Exercise goal:
Reproduce, from the lines below, exactly the stretch that begins at the line containing "(s.fsm = .rtHdr 1" and ends at the line containing "framerRun (m + n) s = framerRun n u := by", both included.

(Saved data entries)
· · · ·

-- ==== Sys2Proof/Certificates/Slice0/Obligations.lean ====
section
/-! DEFINITION. The statements about the tile-link block that are to be proved. Each docstring names the rule of spec/ it
formalises. Where a statement is about the spec's own decisions (92_eei_decisions.md D<n>) or the model's log entries, the
docstring says so. -/

open Sys2Proof Sys2Proof.Machine

/-! ### Encodings -/

/-- The worked encodings of R91: its fourteen operation words and its three reserved ones. The encoding is the spec's own decision D21. -/
def Obligations.WorkedEncodingsDecode : Prop :=
  decodeWord 0x10000041#32 = .ok (.rbPut 0x41#8) ∧ decodeWord 0x100000FF#32 = .ok (.rbPut 0xFF#8) ∧
  decodeWord 0x11000000#32 = .ok .rbPerr ∧ decodeWord 0x20000000#32 = .ok .rbGet ∧
  decodeWord 0x30000000#32 = .ok .rbHasdata ∧ decodeWord 0x31000000#32 = .ok .rbIsempty ∧
  decodeWord 0x32000000#32 = .ok .rbIsfull ∧ decodeWord 0x33000000#32 = .ok .rbSlots ∧
  decodeWord 0x40000000#32 = .ok .frQc ∧
  decodeWord 0x41000003#32 = .ok (.frTile 0x0003#16) ∧ decodeWord 0x4100FFFF#32 = .ok (.frTile 0xFFFF#16) ∧
  decodeWord 0x42000000#32 = .ok .frStat ∧ decodeWord 0x43000000#32 = .ok .frCount ∧
  decodeWord 0x44000000#32 = .ok .frOrigin ∧
  (∀ rx, reservedWord rx 0x10000141#32 = true ∧ reservedWord rx 0x12000000#32 = true ∧
    reservedWord rx 0x40010000#32 = true)

/-- R80, R81, R83: the number of every operation word, and that every operand is taken unsigned from its own bits. The
encoding is the spec's own decision D21. -/
def Obligations.OpWordNumbers : Prop :=
  (∀ b : Byte, ∃ w, encodeWord (.rbPut b) = some w ∧ w.toNat = 0x10000000 + b.toNat) ∧
  (∀ i : HWord, ∃ w, encodeWord (.frTile i) = some w ∧ w.toNat = 0x41000000 + i.toNat) ∧
  (∀ p ∈ [(Instr.rbPerr, 0x11), (.rbGet, 0x20), (.rbHasdata, 0x30), (.rbIsempty, 0x31), (.rbIsfull, 0x32),
      (.rbSlots, 0x33), (.frQc, 0x40), (.frStat, 0x42), (.frCount, 0x43), (.frOrigin, 0x44)],
    ∃ w, encodeWord p.1 = some w ∧ w.toNat = p.2 * 2 ^ 24) ∧
  (∀ b : Byte, b.toNat < 2 ^ 8) ∧ ∀ i : HWord, i.toNat < 2 ^ 16

/-- Decoding an operation word gives an operation exactly when that is the operation's word: no bit of an encoding is
dropped, and no other word has the meaning (R80, R81, R83). The encoding is the spec's own decision D21. -/
def Obligations.OpWordsDecodeExactly : Prop :=
  ∀ (i : Instr) (w : OpWord), decodeWord w = .ok i ↔ encodeWord i = some w

/-- R84: which words are reserved, clause by clause, on the word's number. The encoding is the spec's own decision D21. -/
def Obligations.ReservedWordsAreExactly : Prop :=
  ∀ (rx : RxPath) (w : OpWord),
    reservedWord rx w = true ↔
      w.toNat / 2 ^ 24 ∉ [0x10, 0x11, 0x20, 0x30, 0x31, 0x32, 0x33, 0x40, 0x41, 0x42, 0x43, 0x44] ∨
      w.toNat / 2 ^ 16 % 2 ^ 8 ≠ 0 ∨
      (w.toNat / 2 ^ 24 = 0x10 ∧ w.toNat / 2 ^ 8 % 2 ^ 8 ≠ 0) ∨
      (w.toNat / 2 ^ 24 ≠ 0x10 ∧ w.toNat / 2 ^ 24 ≠ 0x41 ∧ w.toNat % 2 ^ 16 ≠ 0) ∨
      (w.toNat / 2 ^ 24 = 0x11 ∧ rx = .direct)

/-- Every instruction that is not a received pattern is decoded from the bits the opcode table gives it; a received
pattern is decoded from its two bytes by its position (R81, R85, R88). How `decodeTableWord` numbers wire patterns is
log entry 12. -/
def Obligations.TableNumberRoundTrip : Prop :=
  ∀ i : Instr,
    match rxPosOf i with
    | none => decodeTableWord (encode i).1 (encode i).2 = some i
    | some p => ∃ b0 b1, wireBytes i = [b0, b1] ∧ (encode i).1 = 16 ∧
        (encode i).2 = b0.toNat * 256 + b1.toNat ∧ decodeRx p b0 b1 = i

/-- R85, R86: a peer that reads the sent bytes finds each frame, with exactly the arguments its command code implies, and
what follows it; and the two index bytes give the index back for every index (R146, L1-3). -/
def Obligations.SentFramesDecode : Prop :=
  (∀ rest, decodeTx ([0xFF#8, 0x01#8] ++ rest) = .ok (.getImageCount, rest)) ∧
  (∀ (i : HWord) (rest : List Byte), ∃ lo hi, decodeTx ([0xFF#8, 0x02#8, lo, hi] ++ rest) = .ok (.getImage i, rest) ∧
    wireBytes (.getImage i) = [0xFF#8, 0x02#8, lo, hi] ∧ lo.toNat = i.toNat % 256 ∧ hi.toNat = i.toNat / 256 ∧
    le16 lo hi = i) ∧
  (∀ rest, decodeTx (0xAA#8 :: rest) = .ok (.ready, rest)) ∧
  (∀ (code : Byte) (rest : List Byte), code ≠ 0x01#8 → code ≠ 0x02#8 →
    decodeTx (0xFF#8 :: code :: rest) = .error .cmdUnknown)

/-! ### Reset -/

/-- R41, R270: the reset state of every block. The values are the spec's own decisions D3, D4, D6, D11, D22, D26 and
D35; those of `txReady` and `reslog` are the model's (log entries 8 and 10). That `State.reset` is the reset state of the
block `Config.built`, and of no other, is the model's choice too (log entry 2, DESIGN CHOICE, unsafe). -/
def Obligations.ResetState : Prop :=
  State.reset = State.resetFor Config.built ∧ Config.built.ok = true ∧
  ∀ c : Params, c.ok = true →
    let s := State.resetFor c
    s.cfg = c ∧ (∀ a, s.rbMem.read a = none) ∧ s.rd = 0 ∧ s.wr = 0 ∧ s.linkErr = false ∧ s.fsm = .idle ∧
    s.result = .none ∧ s.lastOp = .queryCount ∧ s.idx = none ∧ s.count.lo = none ∧ s.count.hi = none ∧
    s.countValid = false ∧ s.ox = none ∧ s.oy = none ∧ s.originValid = false ∧ (∀ a, s.tb.read a = none) ∧
    (∀ f, s.faults.has f = false) ∧ s.rxq = [] ∧ s.txlog = [] ∧ s.displog = [] ∧ s.txReady = true ∧ s.reslog = [] ∧
    isEmpty s = true ∧ isFull s = false ∧ (slots s).toNat = c.depth - 1 ∧ statWord s = 0

/-- Every block's reset state meets the invariants that every step keeps, is a launch state with no request in flight
(R41, R288), and is the end of a good run in which nothing happened (R287; the spec's own decisions D26 and D33). That
nothing is left to issue in it is the model's (log entry 3). -/
def Obligations.ResetMeetsInvariants : Prop :=
  ∀ c : Params, c.ok = true →
    Inv (State.resetFor c) ∧ TxTrace (State.resetFor c) ∧ RingWritten (State.resetFor c) ∧
      launchOk (State.resetFor c) .idle ∧ goodRun (State.resetFor c)

/-! ### What a step runs -/

/-- A step at which an agent issues a word that decodes to `i` is exec of `i`, the step having been taken off the agenda
and the agent noted (R67, R81; log entries 3 and 9). -/
def Obligations.StepRunsIssuedOperation : Prop :=
  ∀ (s : State) (a : Agent) (w : OpWord) (rest : List AgentStep) (i : Instr),
    s.cfg.ok = true → s.agenda = .issue a w :: rest → (a = .cons → s.cfg.rxPath = .direct) → decodeWord w = .ok i →
    step s = exec i { s with agenda := rest, issuer := a }

/-- R84, R244, R246: a reserved word raises F_RESERVED alone, whichever agent issues it, changes no other state and
returns 0 (the spec's own decisions D21 and D36). -/
def Obligations.StepRejectsReservedWord : Prop :=
  ∀ (s : State) (a : Agent) (w : OpWord) (rest : List AgentStep),
    s.cfg.ok = true → s.agenda = .issue a w :: rest → (a = .cons → s.cfg.rxPath = .direct) →
    reservedWord s.cfg.rxPath w = true →
    step s = .next { s with
      agenda := rest
      issuer := a
      faults := s.faults.add .reserved
      reslog := s.reslog ++ [⟨a, 0#16⟩] }

/-- The framer's step at a sending position is exec of the pattern being sent, with the latched index for GETIMAGE; at
RT_DISP it is the render step and at RT_WAIT the wait (R154, R155, R216; log entry 11). At IDLE the spec gives the framer
no step; that such a step changes nothing is the model's choice (log entry 7, DESIGN CHOICE). -/
def Obligations.StepRunsSentPattern : Prop :=
  ∀ (s : State) (rest : List AgentStep), s.cfg.ok = true → s.agenda = .framer :: rest →
    let u := { s with agenda := rest }
    (∀ k, s.fsm = .qcTx k → step s = exec .getImageCount u) ∧
    (∀ k i, s.fsm = .rtTx k → s.idx = some i → step s = exec (.getImage i) u) ∧
    (∀ m, s.fsm = .rtRdy m → step s = exec .ready u) ∧
    (s.fsm = .rtDisp → step s = .next (renderStep u)) ∧
    (s.fsm = .rtWait → step s = .next (awaitAnswer u)) ∧
    (s.fsm = .idle → step s = .next u)

/-- The framer's step at a receiving position takes one token, and then is exec of the pattern that the byte belongs to by
its position, whatever the pattern's other byte is; a link error aborts, and nothing to take is a hold (R142, R143, R147
to R149, R151, R154, R155; log entries 7 and 11). -/
def Obligations.StepRunsReceivedPattern : Prop :=
  ∀ (s t : State) (rest : List AgentStep) (b other : Byte) (k : Option LinkKind),
    s.cfg.ok = true → s.agenda = .framer :: rest →
    let u := { s with agenda := rest }
    (rxTake u = .byte b t →
      (s.fsm = .qcRx 0 → step s = exec (.countResp b other) t) ∧
      (s.fsm = .qcRx 1 → step s = exec (.countResp other b) t) ∧
      (s.fsm = .rtHdr 0 → step s = exec (.tileHdr b other) t) ∧
      (s.fsm = .rtHdr 1 → step s = exec (.tileHdr other b) t) ∧
      (∀ m j, s.fsm = .rtPay m j → (m * s.cfg.chunk + j) % 2 = 0 → step s = exec (.payloadPixel b other) t) ∧
      (∀ m j, s.fsm = .rtPay m j → (m * s.cfg.chunk + j) % 2 = 1 → step s = exec (.payloadPixel other b) t)) ∧
    (s.fsm.receives = true → rxTake u = .linkErr k t → step s = .next (abort t)) ∧
    (s.fsm.receives = true → rxTake u = .hold → step s = .next u)
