-- ==== Sys2Proof/Laws/Runs.lean ====
section
/-! SUPPORT. How runs go on and add up, what one put by PROD does, and where a received byte stands. -/

namespace Sys2Proof.Machine

@[simp] theorem thenRun_next (s : State) (f : State → Out) : thenRun (.next s) f = f s := rfl

@[simp] theorem thenRun_fault (e : Fault) (f : State → Out) : thenRun (.fault e) f = .fault e := rfl

@[simp] theorem thenRun_refused (r : Refusal) (f : State → Out) : thenRun (.refused r) f = .refused r := rfl

/-- A run that ends in a next state went through one. -/
theorem thenRun_eq_next {o : Out} {f : State → Out} {t : State} (h : thenRun o f = .next t) :
    ∃ u, o = .next u ∧ f u = .next t := by
  cases o with
  | next u => exact ⟨u, rfl, h⟩
  | fault _ => cases h
  | refused _ => cases h

/-- A run of the framer goes on from where a shorter one ended. -/
theorem framerRun_add {m n : Nat} {s u : State} (h : framerRun m s = .next u) :
    framerRun (m + n) s = framerRun n u := by
  induction m generalizing s with
  | zero => cases h; rw [Nat.zero_add]
  | succ m ih =>
    obtain ⟨v, hv, h⟩ := thenRun_eq_next h
    rw [Nat.add_right_comm, framerRun, hv]
    exact ih h

/-- PROD's put at a cursor in range (R101). -/
theorem prodPut_next (b : Byte) {s : State} (hw : s.wr ≤ s.cfg.mask) (hf : isFull s = false) :
    prodPut b s = .next (answer 0#16 (ringStore b { s with issuer := .prod })) := by
  have hf' : isFull { s with issuer := .prod } = false := hf
  have ho : ownsPort s.cfg.rxPath .prod .producer = true := rfl
  simp only [prodPut, exec, execRbPut, guardPort, ho, putByte, (slotExists_iff _ _).2 hw, hf', if_true,
    Bool.false_eq_true, if_false]

/-- While the next step is no receive on an empty ring buffer, PROD relays nothing before it. -/
theorem relayRun_framer {n : Nat} {feed : List Byte} {s : State} (h : (s.fsm.receives && isEmpty s) = false) :
    relayRun (n + 1) feed s = thenRun (framerStep s) (relayRun n feed) := by
  cases feed with
  | nil => rfl
  | cons b feed => rw [relayRun, h]; rfl

/-- PROD relays a byte before a receive on an empty ring buffer. -/
theorem relayRun_put {n : Nat} {b : Byte} {feed : List Byte} {s : State}
    (h : (s.fsm.receives && isEmpty s) = true) :
    relayRun (n + 1) (b :: feed) s = thenRun (thenRun (prodPut b s) framerStep) (relayRun n feed) := by
  rw [relayRun, h]; rfl

/-- A received byte stands where its position says, and nothing is drawn for it (R147 to R149). -/
theorem RecvRow.stored {t u : State} {b : Byte} (h : RecvRow t b u) :
    storedAt t.fsm u = some b ∧ u.draws = t.draws := by
  cases h with
  | pay m j hf hp => simp [hf, storedAt]
  | _ hf => simp [hf, storedAt]

end Sys2Proof.Machine
end

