-- ==== Sys2Proof/Tests/Slice0.lean ====
section
/-! SUPPORT. Tests: the well-formedness smoke test, words and bytes written out from 30_encoding.md, one or two single
steps per instruction with the results of 95_test_vectors.md, and a witness for each obligation that has hypotheses. -/

namespace Sys2Proof.Tests

open Sys2Proof.Machine

/-- One field of the next state. -/
def after {α : Type} (o : Out) (f : State → α) : Option α :=
  match o with
  | .next t => some (f t)
  | .fault _ => none
  | .refused _ => none

/-- The block of programs P2 and P5: N = 4, VIA_RB. -/
def viaRb : Params := { Config.built with rxPath := .viaRb }

/-- N = 2. -/
def tiny : Params := { Config.built with log2n := 1 }

/-- N = 65536. -/
def huge : Params := { Config.built with log2n := 16 }

/-- 8 × 8 tiles in chunks of 32 (L1-7). -/
def eight : Params := { Config.built with tileW := 8, tileH := 8, chunk := 32 }

/-- A ring buffer with these slots and cursors, the words issued by `a`. -/
def ring (c : Params) (a : Agent) (m : Memory) (rd wr : HWord) : State :=
  { State.resetFor c with rbMem := m, rd := rd, wr := wr, issuer := a }

/-- [0x41, 0x42, 0x43, 0x44] (V-RB-5 to V-RB-7). -/
def four : Memory := [(0, 0x41#8), (1, 0x42#8), (2, 0x43#8), (3, 0x44#8)]

/-- The framer in a QueryCount. -/
def query (c : Params) (f : Fsm) : State := { acceptQueryCount (State.resetFor c) with fsm := f, issuer := .caller }

/-- The framer in a RequestTile of index 0x0102 (P3). -/
def tile (c : Params) (f : Fsm) : State :=
  { acceptRequestTile 0x0102#16 (State.resetFor c) with fsm := f, issuer := .caller }

/-- The payload of P3 and V-FR-9: 00 F8 E0 07 1F 00 FF FF. -/
def pixels : Memory :=
  [(0, 0x00#8), (1, 0xF8#8), (2, 0xE0#8), (3, 0x07#8), (4, 0x1F#8), (5, 0x00#8), (6, 0xFF#8), (7, 0xFF#8)]

/-- P3 before the render step. -/
def drawn : State :=
  { tile Config.built .rtDisp with
    ox := some 5#8, oy := some 10#8, tb := pixels, txlog := [0xFF#8, 0x02#8, 0x02#8, 0x01#8, 0xAA#8, 0xAA#8] }

/-- P3's set_block with an answer. -/
def block (a : Answer) : BlockWrite := ⟨5#16, 10#16, 2#16, 2#16, [0xF800#16, 0x07E0#16, 0x001F#16, 0xFFFF#16], a⟩

/-- P3 after the render step, with the display's answer. -/
def shown (a : Answer) : State := { drawn with fsm := .rtWait, displog := [block a] }

/-! ### Well-formedness (R84) -/

theorem test_wf_perr_direct : Instr.rbPerr.wf .direct = false := by decide
theorem test_wf_perr_via_rb : Instr.rbPerr.wf .viaRb = true := by decide
theorem test_wf_get_via_rb : Instr.rbGet.wf .viaRb = true := by decide

/-! ### Decoding: R91 and V-DEC -/

theorem test_decode_put : decodeWord 0x10000041#32 = .ok (.rbPut 0x41#8) := by decide
theorem test_decode_perr : decodeWord 0x11000000#32 = .ok .rbPerr := by decide
theorem test_decode_get : decodeWord 0x20000000#32 = .ok .rbGet := by decide
theorem test_decode_hasdata : decodeWord 0x30000000#32 = .ok .rbHasdata := by decide
theorem test_decode_isempty : decodeWord 0x31000000#32 = .ok .rbIsempty := by decide
theorem test_decode_isfull : decodeWord 0x32000000#32 = .ok .rbIsfull := by decide
theorem test_decode_slots : decodeWord 0x33000000#32 = .ok .rbSlots := by decide
theorem test_decode_qc : decodeWord 0x40000000#32 = .ok .frQc := by decide
theorem test_decode_tile : decodeWord 0x4100FFFF#32 = .ok (.frTile 0xFFFF#16) := by decide
theorem test_decode_stat : decodeWord 0x42000000#32 = .ok .frStat := by decide
theorem test_decode_count : decodeWord 0x43000000#32 = .ok .frCount := by decide
theorem test_decode_origin : decodeWord 0x44000000#32 = .ok .frOrigin := by decide

/-- V-DEC-2 to V-DEC-5 and V-DEC-9. -/
theorem test_decode_reserved :
    decodeWord 0x10000141#32 = .error .putArgHigh ∧ decodeWord 0x40010000#32 = .error .rsvNonzero ∧
      decodeWord 0x12000000#32 = .error .opcUnknown ∧ decodeWord 0x42000001#32 = .error .argNonzero ∧
      decodeWord 0x40000001#32 = .error .argNonzero := by decide

/-- V-DEC-6. -/
theorem test_decode_perr_reserved : reservedWord .direct 0x11000000#32 = true ∧
    reservedWord .viaRb 0x11000000#32 = false := by decide

/-- V-FR-1 and R85. -/
theorem test_decode_count_frame : decodeTx [0xFF#8, 0x01#8] = .ok (.getImageCount, []) := by decide

/-- V-FR-2. -/
theorem test_decode_image_frame :
    decodeTx [0xFF#8, 0x02#8, 0x34#8, 0x12#8] = .ok (.getImage 0x1234#16, []) ∧
      decodeTx [0xFF#8, 0x02#8, 0xFF#8, 0xFF#8, 0xAA#8] = .ok (.getImage 0xFFFF#16, [0xAA#8]) := by decide

theorem test_decode_ready : decodeTx [0xAA#8] = .ok (.ready, []) := by decide

/-- R86: an unknown command code, a frame cut short, and bytes that start no frame. -/
theorem test_decode_bad_frames :
    decodeTx [0xFF#8, 0x03#8] = .error .cmdUnknown ∧ decodeTx [0xFF#8, 0x02#8, 0x00#8] = .error .shortFrame ∧
      decodeTx [0x00#8] = .error .notFrameStart ∧ decodeTx [] = .error .shortFrame := by decide

/-- R88: received bytes are read by position. -/
theorem test_decode_received :
    decodeRx .countPos 0x05#8 0x00#8 = .countResp 0x05#8 0x00#8 ∧
      decodeRx .headerPos 0x05#8 0x0A#8 = .tileHdr 0x05#8 0x0A#8 ∧
      decodeRx .pixelPos 0x00#8 0xF8#8 = .payloadPixel 0x00#8 0xF8#8 := by decide

/-- The table's numbers for the wire rows (R85): FF 01, FF 02 03 00 and AA. -/
theorem test_table_words :
    decodeTableWord 16 0xFF01 = some .getImageCount ∧ decodeTableWord 32 0xFF020300 = some (.getImage 0x0003#16) ∧
      decodeTableWord 8 0xAA = some .ready ∧ decodeTableWord 16 0x0500 = some (.countResp 0x05#8 0x00#8) ∧
      decodeTableWord 32 0x41000003 = some (.frTile 0x0003#16) ∧ decodeTableWord 8 0xAB = none ∧
      decodeTableWord 32 0x40010000 = none := by decide

/-! ### The ring buffer: V-RB -/

/-- V-RB-4: the put wraps. -/
theorem test_put_wraps : after (exec (.rbPut 0x44#8) (ring Config.built .prod [] 1 3))
    (fun t => (t.rbMem.read 3, t.wr, isFull t, t.faults)) = some (some 0x44#8, 0, true, FaultSet.empty) := by decide

/-- V-RB-7: the put on a full buffer. -/
theorem test_put_full : after (exec (.rbPut 0x55#8) (ring Config.built .prod four 1 0))
    (fun t => (t.rbMem.read 0, t.wr, isEmpty t, slots t, t.faults.rbPutFull)) =
      some (some 0x55#8, 1, true, 3, true) := by decide

/-- V-RB-14: two errors merge into one. -/
theorem test_perr_merges : after (exec .rbPerr { ring viaRb .prod [] 0 0 with linkErr := true })
    (fun t => (t.linkErr, t.faults)) = some (true, FaultSet.empty) := by decide

/-- V-DEC-6. -/
theorem test_perr_direct : after (exec .rbPerr (ring Config.built .prod [] 0 0))
    (fun t => (t.linkErr, t.faults.reserved)) = some (false, true) := by decide

/-- V-RB-6: the get wraps. -/
theorem test_get_wraps : after (exec .rbGet (ring Config.built .cons four 3 0))
    (fun t => (t.reslog, t.rd, isEmpty t)) = some ([⟨.cons, 0x0044#16⟩], 0, true) := by decide

/-- V-RB-8: the get on an empty buffer. -/
theorem test_get_empty : after (exec .rbGet (ring Config.built .cons [] 1 1))
    (fun t => (t.rd, isFull t, t.faults.rbGetEmpty)) = some (2, true, true) := by decide

/-- Status table of 2.2, rd = 3, wr = 2. -/
theorem test_status_full :
    after (exec .rbHasdata (ring Config.built .prod [] 3 2)) (·.reslog) = some [⟨.prod, 1#16⟩] ∧
      after (exec .rbIsempty (ring Config.built .cons [] 3 2)) (·.reslog) = some [⟨.cons, 0#16⟩] ∧
      after (exec .rbIsfull (ring Config.built .caller [] 3 2)) (·.reslog) = some [⟨.caller, 1#16⟩] ∧
      after (exec .rbSlots (ring Config.built .prod [] 3 2)) (·.reslog) = some [⟨.prod, 0#16⟩] := by decide

/-- V-RB-1: the status after reset. -/
theorem test_status_reset :
    after (exec .rbHasdata State.reset) (·.reslog) = some [⟨.prod, 0#16⟩] ∧
      after (exec .rbIsempty State.reset) (·.reslog) = some [⟨.prod, 1#16⟩] ∧
      after (exec .rbIsfull State.reset) (·.reslog) = some [⟨.prod, 0#16⟩] ∧
      after (exec .rbSlots State.reset) (·.reslog) = some [⟨.prod, 3#16⟩] := by decide

/-- V-RB-11 and V-RB-12: the deepest buffer. -/
theorem test_slots_huge : slots (State.resetFor huge) = 0xFFFF#16 ∧ isFull (ring huge .prod [] 0 0xFFFF) = true ∧
    slots (ring huge .prod [] 0 0xFFFF) = 0#16 := by decide

/-- V-RB-9: one byte fills a 2-slot buffer. -/
theorem test_put_tiny : after (exec (.rbPut 0x07#8) (ring tiny .prod [] 0 0))
    (fun t => (t.wr, isFull t, slots t)) = some (1, true, 0) := by decide

/-- V-DEC-7 and V-DEC-8: the port check. -/
theorem test_port :
    after (exec .frQc (ring Config.built .prod [] 0 0)) (fun t => (t.fsm, t.faults.port)) = some (.idle, true) ∧
      after (exec .rbGet (ring viaRb .caller four 0 1)) (fun t => (t.rd, t.faults.port)) = some (0, true) := by decide

/-! ### The control operations: V-FR -/

/-- V-FR-4 and V-FR-5. -/
theorem test_qc : after (exec .frQc { State.reset with issuer := .caller }) statWord = some 0x0001#16 ∧
    after (exec .frQc (tile Config.built (.rtTx 0))) (fun t => (t.fsm, t.faults.frBusy)) =
      some (.rtTx 0, true) := by decide

/-- V-FR-4 and V-FR-5. -/
theorem test_tile : after (exec (.frTile 0xFFFF#16) { State.reset with issuer := .caller })
      (fun t => (t.idx, statWord t)) = some (some 0xFFFF#16, 0x0009#16) ∧
    after (exec (.frTile 0x0007#16) (tile Config.built (.rtTx 0))) (fun t => (t.idx, t.faults.frBusy)) =
      some (some 0x0102#16, true) := by decide

/-- P6: STAT = 0x002E. -/
theorem test_stat : after (exec .frStat { shown .err with
    fsm := .idle, result := .displayWriteError, originValid := true }) (·.reslog) =
      some [⟨.caller, 0x002E#16⟩] := by decide

/-- V-FR-3 and V-FR-6. -/
theorem test_count :
    after (exec .frCount { query Config.built .idle with countValid := true, count := ⟨some 0x34#8, some 0x12#8⟩ })
      (·.reslog) = some [⟨.caller, 0x1234#16⟩] ∧
    after (exec .frCount (query Config.built .idle)) (fun t => (t.faults.undefRead, t.draws)) = some (true, 1) := by
  decide

/-- P3: FR.ORIGIN returns 0x0A05; V-FR-6. -/
theorem test_origin :
    after (exec .frOrigin { drawn with fsm := .idle, originValid := true }) (·.reslog) = some [⟨.caller, 0x0A05#16⟩] ∧
    after (exec .frOrigin { State.reset with issuer := .caller }) (fun t => (t.faults.undefRead, t.draws)) =
      some (true, 1) := by decide

/-! ### The wire patterns: V-FR, P2, P3 -/

/-- V-FR-1. -/
theorem test_count_frame :
    after (exec .getImageCount (query Config.built (.qcTx 0))) (fun t => (t.txlog, t.fsm)) = some ([0xFF#8], .qcTx 1) ∧
    after (exec .getImageCount (query Config.built (.qcTx 1))) (fun t => (t.txlog, t.fsm)) =
      some ([0x01#8], .qcRx 0) := by decide

/-- V-FR-2, idx = 0x1234: the last two bytes are 34 12. -/
theorem test_image_frame :
    after (exec (.getImage 0x1234#16) (tile Config.built (.rtTx 2))) (fun t => (t.txlog, t.fsm)) =
      some ([0x34#8], .rtTx 3) ∧
    after (exec (.getImage 0x1234#16) (tile Config.built (.rtTx 3))) (fun t => (t.txlog, t.fsm)) =
      some ([0x12#8], .rtHdr 0) := by decide

/-- P3's second ready byte, and R141: it waits for the sink. -/
theorem test_ready :
    after (exec .ready (tile Config.built (.rtRdy 1))) (fun t => (t.txlog, t.fsm)) = some ([0xAA#8], .rtPay 1 0) ∧
    after (exec .ready { tile Config.built (.rtRdy 1) with txReady := false }) (fun t => (t.txlog, t.fsm)) =
      some ([], .rtRdy 1) := by decide

/-- L1-6: 05 00 yields 5, and STAT = 0x0012 (P2). -/
theorem test_count_resp :
    after (exec (.countResp 0x05#8 0x00#8) (query Config.built (.qcRx 0))) (fun t => (t.count.lo, t.fsm)) =
      some (some 0x05#8, .qcRx 1) ∧
    after (exec (.countResp 0x05#8 0x00#8) (query Config.built (.qcRx 1))) (fun t => (t.count.hi, statWord t)) =
      some (some 0x00#8, 0x0012#16) := by decide

/-- P3: the header 05 0A. -/
theorem test_tile_hdr :
    after (exec (.tileHdr 0x05#8 0x0A#8) (tile Config.built (.rtHdr 0))) (fun t => (t.ox, t.oy, t.fsm)) =
      some (some 0x05#8, none, .rtHdr 1) ∧
    after (exec (.tileHdr 0x05#8 0x0A#8) (tile Config.built (.rtHdr 1))) (fun t => (t.ox, t.oy, t.fsm)) =
      some (none, some 0x0A#8, .rtRdy 0) := by decide

/-- P3: byte 1 of the payload is a high byte; its last byte ends the payload. -/
theorem test_payload :
    after (exec (.payloadPixel 0x00#8 0xF8#8) (tile Config.built (.rtPay 0 1))) (fun t => (t.tb, t.fsm)) =
      some ([(1, 0xF8#8)], .rtPay 0 2) ∧
    after (exec (.payloadPixel 0xFF#8 0xFE#8) (tile Config.built (.rtPay 1 3))) (fun t => (t.tb, t.fsm)) =
      some ([(7, 0xFE#8)], .rtDisp) := by decide

/-! ### Framer steps that are no instruction: V-FR, P3, P6 -/

/-- P3: the render step's call. -/
theorem test_render : (renderStep drawn).displog = [block .pending] ∧ (renderStep drawn).fsm = .rtWait ∧
    (renderStep drawn).draws = 0 := by decide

· · · ·

Solution to the exercise:
      (s.fsm = .rtHdr 1 → step s = exec (.tileHdr other b) t) ∧
      (∀ m j, s.fsm = .rtPay m j → (m * s.cfg.chunk + j) % 2 = 0 → step s = exec (.payloadPixel b other) t) ∧
      (∀ m j, s.fsm = .rtPay m j → (m * s.cfg.chunk + j) % 2 = 1 → step s = exec (.payloadPixel other b) t)) ∧
    (s.fsm.receives = true → rxTake u = .linkErr k t → step s = .next (abort t)) ∧
    (s.fsm.receives = true → rxTake u = .hold → step s = .next u)
-- ==== Sys2Proof/Laws/Runs.lean ====
section
/-! SUPPORT. How runs go on and add up, what one put by PROD does, and where a received byte stands. -/

namespace Sys2Proof.Machine

@[simp] theorem thenRun_next (s : State) (f : State → Out) : thenRun (.next s) f = f s := rfl

@[simp] theorem thenRun_fault (e : Fault) (f : State → Out) : thenRun (.fault e) f = .fault e := rfl

@[simp] theorem thenRun_refused (r : Refusal) (f : State → Out) : thenRun (.refused r) f = .refused r := rfl

/-- A run that ends in a next state went through one. -/
theorem thenRun_eq_next {o : Out} {f : State → Out} {t : State} (h : thenRun o f = .next t) :
    ∃ u, o = .next u ∧ f u = .next t := by
  cases o with
  | next u => exact ⟨u, rfl, h⟩
  | fault _ => cases h
  | refused _ => cases h

/-- A run of the framer goes on from where a shorter one ended. -/
theorem framerRun_add {m n : Nat} {s u : State} (h : framerRun m s = .next u) :
    framerRun (m + n) s = framerRun n u := by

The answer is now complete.